今日は、石井裕也監督作品「町田くんの世界」のレビューをしたいと思います。

映画「町田くんの世界」のあらすじ

出演者

  • 町田一:細田佳央太
  • 猪原奈々:関水渚
  • 氷室雄 : 岩田剛典
  • 高嶋さくら:高畑充希
  • 栄りら:前田敦子
  • 西野亮太:太賀
  • 吉高洋平:池松壮亮
  • 吉高葵:戸田恵梨香
  • 日野:佐藤浩市
  • 町田あゆた:北村有起哉
  • 町田百香:松嶋菜々子

主人公・町田一は、勉強が苦手で運動神経もよくない、見た目もさえない地味な高校生。
だけど彼には特別な「力」があった。

それは、「とってもいい人」という事だった。

ある日、町田は美術の授業中に怪我をしてしまい、保健室へ。
そこには、滅多に学校にやってこないクラスメイトの猪原奈々がいた。

留守の先生の代わりに、いやいやながら町田を手当てをした猪原。彼女は町田に、「人が嫌いなんだ」と言い放って保健室を後にした。

町田にはその気持ちが全く理解できない。
町田はすれ違う全ての人に親切に接し、「いい人」として有名な人物だった。町田はそれから猪原の事を気に掛けるようになる。

そんなある日、町田の下駄箱にラブレターが入っていた。
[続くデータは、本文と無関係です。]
-- ==== Sys2Proof/Machine/State.lean ====
section
/-! DEFINITION. The state of the part: everything the manual gives the machine, as plain data, and the state after reset. -/

namespace Sys2Proof.Machine

/-! ## Why a step stops -/

/-- Why the machine stops with a fault. -/
inductive Fault where
  /-- Raised by an instruction when the state's focus names no split that can issue: safe (no hardware step). -/
  | noIssuingSplit
  deriving DecidableEq, Repr

/-- Why a step is refused. -/
inductive Refusal where
  /-- Raised by Dispatch for an instruction without a meaning yet: safe. -/
  | notModelled (mnemonic : String)
  deriving DecidableEq, Repr

/-! ## Memory -/

/-- Bytes by address in one canonical form: addresses strictly rising, no entry equal to what an unlisted address
reads as. Physical memory is keyed by the 50-bit physical address (03 R50), the vats by core · 2^23 + vat address. -/
structure Memory where
  cells : List Host.Cell
  deriving DecidableEq, Repr

/-- What an unlisted address reads as: DESIGN CHOICE (log 4), the manual gives RAM no contents at power-on; the vat
is zero at gang start (07 R142). -/
def Memory.unlisted : Byte := 0

/-- Strictly rising addresses, no listed unlisted value. -/
def Memory.wfFrom (lo : Nat) : List Host.Cell → Bool
  | [] => true
  | (a, b) :: rest => decide (lo ≤ a) && decide (b ≠ Memory.unlisted) && Memory.wfFrom (a + 1) rest

/-- The canonical form holds. -/
def Memory.wf (m : Memory) : Bool := Memory.wfFrom 0 m.cells

/-- A location a byte lives at: physical memory, or the vat of a core. -/
inductive Loc where
  | phys (a : Nat)
  | vat (core a : Nat)
  deriving DecidableEq, Repr

/-! ## Uniform registers and splits (13 R237, R243) -/

/-- A modulo register (04 R69). -/
structure ModReg where
  base : BitVec 23
  len : BitVec 24
  idx : BitVec 23
  deriving DecidableEq, Repr

/-- A uniform register with a value: a shadow of a split (13 R243). -/
inductive UEntry where
  | s (r : SReg) (v : Word)
  | up (r : UPReg) (v : Bool)
  | m (r : MReg) (v : ModReg)
  deriving DecidableEq, Repr

/-- What a split waits for (13 R242). `order` numbers arrivals. -/
inductive Wait where
  | member (i : Instr) (mask : LaneMask) (order : Nat)
  | gsync (order : Nat)
  | rpmark (area len : Word) (order : Nat)
  | reconv
  | swwait (vatAddr : Nat) (gen : W32)
  | object (id : Nat)
  | syscall
  | become
  | coll (group : Nat)
  deriving DecidableEq, Repr

/-- Why a split is STALLED: an operand is still to be written; a counter, port, engine or queue is not available; a carry
queue is empty or full (07 R145); a BECOME is held back by a membership wait (10 R198); an engine owns metadata (12 R227); the trail of a
pair waits for what its lead sends (17 R321); the miss table of the die is full (03 R57); an MREL waits for the gang's tile operations (11 R211). -/
inductive Stall where
  | operand
  | busy
  | carry
  | held
  | metadata
  | lead
  | table
  | release
  deriving DecidableEq, Repr

/-- The state of a split (13 R242); `again` says that a stalled split may be tried again. SUSPENDED is the state of every other split
while the group is in serial mode. -/
inductive Status where
  | ready
  | stalled (why : Stall) (again : Bool)
  | waiting (w : Wait)
  deriving DecidableEq, Repr

/-- A split, or an entry of a parked list (13 R237, R239): `stack` has its top first; `joined` says that it has passed the
reconvergence point at its PC; `written` names the registers written in serial mode. -/
structure Split where
  pc : Word
  lanes : LaneMask
  fmt : BitVec 16
  part : BitVec 16
  stack : List Word
  shadows : List UEntry
  written : List UEntry
  age : Nat
  status : Status
  boost : Option Nat
  idle : Nat
  joined : Bool
  deriving DecidableEq, Repr

/-! ## What is outstanding (04 R75) -/

/-- A uniform or vector destination that is still to be written, with the value bound for it. -/
structure PendLoad where
  lanes : LaneMask
  regs : List Nat
  vals : List (Nat × Nat × W32)
  uni : Option UEntry
  carry : Option (Nat × Nat)
  tile : List (Nat × Loc)
  sync : Option Nat
  deriving DecidableEq, Repr

/-- One update of a RED or SCATADD: where, with what operation, type and operand (04 R83); `bad` when the operand was poisoned (05 R102); the
256-index chunk of a SCATADD it belongs to (R103). -/
structure Update where
  addr : Nat
  op : AtomOp
  ty : Ty
  val : Word
  dur : Bool
  bad : Bool
  chunk : Nat
  deriving DecidableEq, Repr

/-- One byte to be written, with the DUR attribute of its page. -/
structure ByteWrite where
  addr : Nat
  val : Byte
  dur : Bool
  deriving DecidableEq, Repr

/-- A store, flush or RED that has issued and is not performed yet; `bad` are half-lines that become poisoned by it. -/
inductive PendStore where
  | bytes (lanes : LaneMask) (ws : List ByteWrite) (bad : List Nat)
  | red (lanes : LaneMask) (us : List Update)
  | flush (lanes : LaneMask) (lines : List Nat)
  deriving DecidableEq, Repr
手紙に書いてあった通りの時間にグラウンドへ行くと、そこにいたのは同学年の男・西野。
彼は猪原に想いを寄せており、間違えて町田の下駄箱にラブレターを送ってしまったのだ。

猪原を時々話をする間柄になっていた町田は、西野が猪原に告白するシチュエーションをセッティングする。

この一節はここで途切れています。